WHAT YOU SHOULD DO: Your response should contain each line of the data that includes "windows".
[GIVEN RECORDS — start]
theorem Mapper.wholeSlots_chrMap (m : Mapper) (prgSize : Nat) {chrSize : Nat} (hdvd : 0x400 ∣ chrSize) (hpos : 0 < chrSize) :
    WholeSlots 0x400 chrSize (m.banks prgSize chrSize).chr := by
  have start : WholeSlots 0x400 chrSize noChrSlots := wholeSlots_replicate 8 hdvd hpos
  have set {n slot page : Nat} {l : List Nat} := wholeSlots_setChrMap n slot page (m := l) hdvd hpos
  have four {first : Nat} {page : Nat → Nat} {is l : List Nat} := wholeSlots_foldl_setChrMap first page hdvd hpos is (m := l)
  cases m with
  | nrom | unrom bank | axrom bank => exact set start
  | mmc1 r =>
    simp only [Mapper.banks, Mmc1.chrMap]
    split_ifs
    · exact set (set start)
    · exact set start
  | mmc3 r =>
    simp only [Mapper.banks, Mmc3.chrMap]
    split_ifs
    · exact set (set (four start))
    · exact four (set (set start))

/-- Settles O55: every slot that an `Apply()` writes is a whole one inside its array. -/
theorem banksInRange : Obligations.BanksInRange := by
  intro m prgSize chrSize hprg hprgUnit hchr hchrUnit
  have prgSlots := m.wholeSlots_prgMap chrSize (by omega) hprg
  have chrSlots := m.wholeSlots_chrMap prgSize (by omega) hchr
  refine ⟨m.length_prgMap .., m.length_chrMap .., fun o ho => ⟨(prgSlots o ho).1, ?_⟩, fun o ho => ⟨(chrSlots o ho).1, ?_⟩⟩
  · exact Nat.lt_of_succ_le (prgSlots o ho).2
  · exact Nat.lt_of_succ_le (chrSlots o ho).2

/-! ## The byte an address reads -/

/-- A read at or above $8000 is the byte of PRG its window names (R513). -/
theorem peek_cartridge {b : Addr} (s : State) (hb : 0x8000 ≤ b.toNat) :
    peek b s = s.cart.prg.read (prgOffset s.banks s.cart.prgSize b.toNat) := by
  rw [peek, if_neg (by omega), if_neg (by omega), if_neg (by omega), if_neg (by omega), if_neg (by omega), if_neg (by omega),
    if_neg (by omega), mapperRead, if_neg (by omega)]

/-- A write at or above $8000 is the mapper's (R514). -/
theorem busWrite_mapperRegister {a : Addr} (v : Byte) (s : State) (ha : 0x8000 ≤ a.toNat) :
    busWrite a v s = mapperRegisterWrite a v s := by
  rw [busWrite, if_neg (by omega), if_neg (by omega), if_neg (by omega), if_neg (by omega), if_neg (by omega), if_neg (by omega),
    if_neg (by omega), mapperWrite, if_neg (by omega)]

/-- The offset an address reads through a table whose slot for the address's window holds `p` modulo the size. -/
theorem prgOffset_of_slot {banks : BankMaps} {prgSize a p : Nat} (ha : 0x8000 ≤ a)
    (h : banks.prg.getD ((a - 0x8000) / 0x2000) 0 = p % prgSize) : prgOffset banks prgSize a = (p + a % 0x2000) % prgSize := by
  have hoffset : (a - 0x8000) % 0x2000 = a % 0x2000 := by omega
  rw [prgOffset, h, Nat.mod_add_mod, hoffset]

theorem chrOffset_of_slot {chrMap : List Nat} {chrSize a p : Nat} (h : chrMap.getD (a / 0x400) 0 = p % chrSize) :
    chrOffset chrMap chrSize a = (p + a % 0x400) % chrSize := by
  rw [chrOffset, h, Nat.mod_add_mod]

/-- One 32 KB page fills the four windows. -/
theorem getD_setPrgMap_32 (page size : Nat) {k : Nat} (hk : k < 4) :
    (setPrgMap 32 0 page size noPrgSlots).getD k 0 = (0x8000 * page + 0x2000 * k) % size := by
  rw [getD_setPrgMap _ _ _ _ (by simpa [noPrgSlots] using hk), if_pos (by omega)]; rfl

/-- Two 16 KB pages fill two windows each. -/
theorem getD_setPrgMap_16 (low high size : Nat) {k : Nat} (hk : k < 4) :
    (setPrgMap 16 1 high size (setPrgMap 16 0 low size noPrgSlots)).getD k 0 =
      (0x4000 * (if k < 2 then low else high) + 0x2000 * (k % 2)) % size := by
  rw [getD_setPrgMap _ _ _ _ (by simpa [noPrgSlots] using hk), getD_setPrgMap _ _ _ _ (by simpa [noPrgSlots] using hk)]
  by_cases hlow : k < 2
  · rw [if_neg (by omega), if_pos (by omega), if_pos hlow, Nat.mod_eq_of_lt hlow]; rfl
  · have hrest : k % 2 = k - 2 := by omega
    rw [if_pos (by omega), if_neg hlow, hrest]

/-- The last 16 KB page, as the one `-1` names. -/
theorem setPrgMap_last_16 (slot : Nat) {size : Nat} (m : List Nat) (hpos : 0 < size) (hunit : size % 0x4000 = 0) :
    setPrgMap 16 slot (-1) size m = setPrgMap 16 slot (size / 0x4000 - 1 : Nat) size m :=
  setPrgMap_fromEnd (j := 1) 16 slot size m Nat.one_pos (by omega)

/-- One 8 KB page fills the eight CHR windows. -/
theorem getD_setChrMap_8 (page size : Nat) {k : Nat} (hk : k < 8) :
    (setChrMap 8 0 page size noChrSlots).getD k 0 = (0x2000 * page + 0x400 * k) % size := by
  rw [getD_setChrMap _ _ _ _ (by simpa [noChrSlots] using hk), if_pos (by omega)]; rfl

/-! ## NROM, UNROM and AxROM (O58) -/

/-- A read through the current tables of a machine whose window's slot holds `p` modulo the size. -/
theorem peek_of_slot {b : Addr} {s : State} {p : Nat} (hs : s.Inv) (hb : 0x8000 ≤ b.toNat)
    (h : (s.mapper.banks s.cart.prgSize s.cart.chrSize).prg.getD ((b.toNat - 0x8000) / 0x2000) 0 = p % s.cart.prgSize) :
    peek b s = s.cart.prg.read ((p + b.toNat % 0x2000) % s.cart.prgSize) := by
  obtain ⟨-, -, -, -, ⟨hbanks, -⟩, -⟩ := hs
  rw [← hbanks] at h
  rw [peek_cartridge s hb, prgOffset_of_slot hb h]

/-- A read through two 16 KB pages. -/
theorem peek_of_pages_16 {b : Addr} {s : State} {low high : Nat} (hs : s.Inv) (hb : 0x8000 ≤ b.toNat)
    (h : (s.mapper.banks s.cart.prgSize s.cart.chrSize).prg =
      setPrgMap 16 1 high s.cart.prgSize (setPrgMap 16 0 low s.cart.prgSize noPrgSlots)) :
    peek b s =
      s.cart.prg.read ((0x4000 * (if b.toNat < 0xC000 then low else high) + b.toNat % 0x4000) % s.cart.prgSize) := by
  have hk : (b.toNat - 0x8000) / 0x2000 < 4 := by omega
  have hhalf : (b.toNat - 0x8000) / 0x2000 < 2 ↔ b.toNat < 0xC000 := by omega
  have hplace : 0x2000 * ((b.toNat - 0x8000) / 0x2000 % 2) + b.toNat % 0x2000 = b.toNat % 0x4000 := by omega
  rw [← hplace, ← Nat.add_assoc, ← if_congr hhalf rfl rfl]
  refine peek_of_slot hs hb ?_
  rw [h, getD_setPrgMap_16 _ _ _ hk]

/-- A read through one 32 KB page. -/
theorem peek_of_page_32 {b : Addr} {s : State} {page : Nat} (hs : s.Inv) (hb : 0x8000 ≤ b.toNat)
    (h : (s.mapper.banks s.cart.prgSize s.cart.chrSize).prg = setPrgMap 32 0 page s.cart.prgSize noPrgSlots) :
    peek b s = s.cart.prg.read ((0x8000 * page + (b.toNat - 0x8000)) % s.cart.prgSize) := by
  have hk : (b.toNat - 0x8000) / 0x2000 < 4 := by omega
  have hplace : 0x2000 * ((b.toNat - 0x8000) / 0x2000) + b.toNat % 0x2000 = b.toNat - 0x8000 := by omega
  rw [← hplace, ← Nat.add_assoc]
  refine peek_of_slot hs hb ?_
  rw [h, getD_setPrgMap_32 _ _ hk]

theorem peek_unrom {b : Addr} {s : State} {bank : Byte} (hs : s.Inv) (hb : 0x8000 ≤ b.toNat) (hm : s.mapper = .unrom bank) :
    peek b s = s.cart.prg.read ((0x4000 * (if b.toNat < 0xC000 then bank.toNat % 16 else s.cart.prgSize / 0x4000 - 1) +
      b.toNat % 0x4000) % s.cart.prgSize) := by
  obtain ⟨-, -, ⟨⟨hpos, hunit⟩, -⟩, -⟩ := id hs
  refine peek_of_pages_16 hs hb ?_
  rw [hm, ← setPrgMap_last_16 1 _ hpos hunit]
  rfl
[GIVEN RECORDS — finish]
ANSWER SPACE:
/-- One 32 KB page fills the four windows. -/
/-- Two 16 KB pages fill two windows each. -/
/-- One 8 KB page fills the eight CHR windows. -/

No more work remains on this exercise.